Segment Start: Given records

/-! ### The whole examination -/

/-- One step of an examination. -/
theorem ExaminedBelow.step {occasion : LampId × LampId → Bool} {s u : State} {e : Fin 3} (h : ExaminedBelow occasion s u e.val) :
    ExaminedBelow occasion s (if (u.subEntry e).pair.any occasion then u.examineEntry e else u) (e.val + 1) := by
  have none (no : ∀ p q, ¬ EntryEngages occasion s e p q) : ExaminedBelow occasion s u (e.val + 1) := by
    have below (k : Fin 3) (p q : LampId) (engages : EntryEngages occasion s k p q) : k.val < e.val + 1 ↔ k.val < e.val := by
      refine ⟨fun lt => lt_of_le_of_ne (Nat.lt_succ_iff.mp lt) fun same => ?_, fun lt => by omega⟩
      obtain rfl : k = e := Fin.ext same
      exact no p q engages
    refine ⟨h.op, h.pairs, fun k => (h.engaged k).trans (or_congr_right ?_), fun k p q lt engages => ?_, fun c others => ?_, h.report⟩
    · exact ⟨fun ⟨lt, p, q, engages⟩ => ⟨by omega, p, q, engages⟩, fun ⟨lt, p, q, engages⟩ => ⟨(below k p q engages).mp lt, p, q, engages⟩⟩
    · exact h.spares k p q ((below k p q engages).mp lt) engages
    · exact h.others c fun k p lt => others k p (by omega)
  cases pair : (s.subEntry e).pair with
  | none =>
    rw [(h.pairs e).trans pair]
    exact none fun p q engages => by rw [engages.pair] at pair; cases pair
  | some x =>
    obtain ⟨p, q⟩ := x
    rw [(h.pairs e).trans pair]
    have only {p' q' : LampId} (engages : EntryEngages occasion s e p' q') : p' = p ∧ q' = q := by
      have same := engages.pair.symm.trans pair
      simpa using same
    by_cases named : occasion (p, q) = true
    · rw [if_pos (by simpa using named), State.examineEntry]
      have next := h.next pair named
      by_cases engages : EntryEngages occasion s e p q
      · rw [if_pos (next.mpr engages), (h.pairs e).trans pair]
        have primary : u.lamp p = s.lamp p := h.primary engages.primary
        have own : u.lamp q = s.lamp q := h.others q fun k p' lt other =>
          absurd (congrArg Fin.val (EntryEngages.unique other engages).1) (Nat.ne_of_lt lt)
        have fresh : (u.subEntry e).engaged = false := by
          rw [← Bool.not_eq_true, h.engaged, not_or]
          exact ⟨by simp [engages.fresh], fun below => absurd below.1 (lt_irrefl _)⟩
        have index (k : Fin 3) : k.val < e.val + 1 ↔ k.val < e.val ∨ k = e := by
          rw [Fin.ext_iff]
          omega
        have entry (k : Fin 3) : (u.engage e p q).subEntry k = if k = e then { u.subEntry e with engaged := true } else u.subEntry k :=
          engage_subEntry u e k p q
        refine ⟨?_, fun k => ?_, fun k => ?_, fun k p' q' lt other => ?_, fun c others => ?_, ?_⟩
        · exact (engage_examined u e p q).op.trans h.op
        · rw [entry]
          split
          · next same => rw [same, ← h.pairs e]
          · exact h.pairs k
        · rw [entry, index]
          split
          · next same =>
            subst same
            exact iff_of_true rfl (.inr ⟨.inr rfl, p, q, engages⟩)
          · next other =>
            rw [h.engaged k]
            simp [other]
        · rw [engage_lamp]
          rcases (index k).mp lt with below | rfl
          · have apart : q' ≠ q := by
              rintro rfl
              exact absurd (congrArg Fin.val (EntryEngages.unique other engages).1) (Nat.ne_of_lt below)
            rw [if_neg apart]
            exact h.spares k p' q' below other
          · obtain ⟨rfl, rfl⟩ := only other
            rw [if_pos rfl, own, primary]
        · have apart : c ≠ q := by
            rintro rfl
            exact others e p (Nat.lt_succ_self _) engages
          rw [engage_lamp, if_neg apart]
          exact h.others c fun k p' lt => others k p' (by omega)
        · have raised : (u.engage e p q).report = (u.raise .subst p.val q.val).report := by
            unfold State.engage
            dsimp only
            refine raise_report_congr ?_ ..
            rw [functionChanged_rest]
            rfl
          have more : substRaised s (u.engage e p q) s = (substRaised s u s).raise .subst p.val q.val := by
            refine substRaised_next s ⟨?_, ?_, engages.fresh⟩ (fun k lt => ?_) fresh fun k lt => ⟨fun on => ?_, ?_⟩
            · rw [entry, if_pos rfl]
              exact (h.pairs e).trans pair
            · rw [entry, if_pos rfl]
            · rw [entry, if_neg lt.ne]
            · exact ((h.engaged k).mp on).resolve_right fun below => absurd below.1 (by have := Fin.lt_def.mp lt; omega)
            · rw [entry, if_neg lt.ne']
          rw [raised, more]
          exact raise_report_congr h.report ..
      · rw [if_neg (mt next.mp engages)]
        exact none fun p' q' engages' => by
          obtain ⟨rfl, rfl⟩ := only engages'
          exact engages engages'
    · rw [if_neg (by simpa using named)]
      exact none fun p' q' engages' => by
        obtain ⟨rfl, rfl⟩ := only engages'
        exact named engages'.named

Segment End: Given records
Segment Start: Given records

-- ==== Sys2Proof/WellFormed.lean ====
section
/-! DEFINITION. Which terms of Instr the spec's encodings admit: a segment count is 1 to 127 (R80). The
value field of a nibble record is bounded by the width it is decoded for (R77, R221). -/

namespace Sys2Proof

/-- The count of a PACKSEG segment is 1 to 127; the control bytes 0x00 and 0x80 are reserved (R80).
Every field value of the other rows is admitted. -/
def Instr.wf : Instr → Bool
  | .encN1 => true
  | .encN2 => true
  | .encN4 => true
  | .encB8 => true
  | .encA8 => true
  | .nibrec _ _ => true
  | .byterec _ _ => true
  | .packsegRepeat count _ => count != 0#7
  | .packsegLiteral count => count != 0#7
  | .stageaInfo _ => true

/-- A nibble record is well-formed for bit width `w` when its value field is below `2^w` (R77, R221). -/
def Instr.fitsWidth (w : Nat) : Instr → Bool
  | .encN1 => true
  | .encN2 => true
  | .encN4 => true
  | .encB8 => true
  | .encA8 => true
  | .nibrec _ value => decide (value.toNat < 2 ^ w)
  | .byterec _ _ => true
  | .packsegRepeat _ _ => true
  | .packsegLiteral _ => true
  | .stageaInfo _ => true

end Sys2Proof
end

Segment End: Given records

* **What the task asks**: Beginning with the line above that contains "whole examination -/", copy each line exactly up to and including the line that contains "by_cases engages : EntryEngages", and go no further.

* **Result of the exercise**:
/-! ### The whole examination -/

/-- One step of an examination. -/
theorem ExaminedBelow.step {occasion : LampId × LampId → Bool} {s u : State} {e : Fin 3} (h : ExaminedBelow occasion s u e.val) :
    ExaminedBelow occasion s (if (u.subEntry e).pair.any occasion then u.examineEntry e else u) (e.val + 1) := by
  have none (no : ∀ p q, ¬ EntryEngages occasion s e p q) : ExaminedBelow occasion s u (e.val + 1) := by
    have below (k : Fin 3) (p q : LampId) (engages : EntryEngages occasion s k p q) : k.val < e.val + 1 ↔ k.val < e.val := by
      refine ⟨fun lt => lt_of_le_of_ne (Nat.lt_succ_iff.mp lt) fun same => ?_, fun lt => by omega⟩
      obtain rfl : k = e := Fin.ext same
      exact no p q engages
    refine ⟨h.op, h.pairs, fun k => (h.engaged k).trans (or_congr_right ?_), fun k p q lt engages => ?_, fun c others => ?_, h.report⟩
    · exact ⟨fun ⟨lt, p, q, engages⟩ => ⟨by omega, p, q, engages⟩, fun ⟨lt, p, q, engages⟩ => ⟨(below k p q engages).mp lt, p, q, engages⟩⟩
    · exact h.spares k p q ((below k p q engages).mp lt) engages
    · exact h.others c fun k p lt => others k p (by omega)
  cases pair : (s.subEntry e).pair with
  | none =>
    rw [(h.pairs e).trans pair]
    exact none fun p q engages => by rw [engages.pair] at pair; cases pair
  | some x =>
    obtain ⟨p, q⟩ := x
    rw [(h.pairs e).trans pair]
    have only {p' q' : LampId} (engages : EntryEngages occasion s e p' q') : p' = p ∧ q' = q := by
      have same := engages.pair.symm.trans pair
      simpa using same
    by_cases named : occasion (p, q) = true
    · rw [if_pos (by simpa using named), State.examineEntry]
      have next := h.next pair named
      by_cases engages : EntryEngages occasion s e p q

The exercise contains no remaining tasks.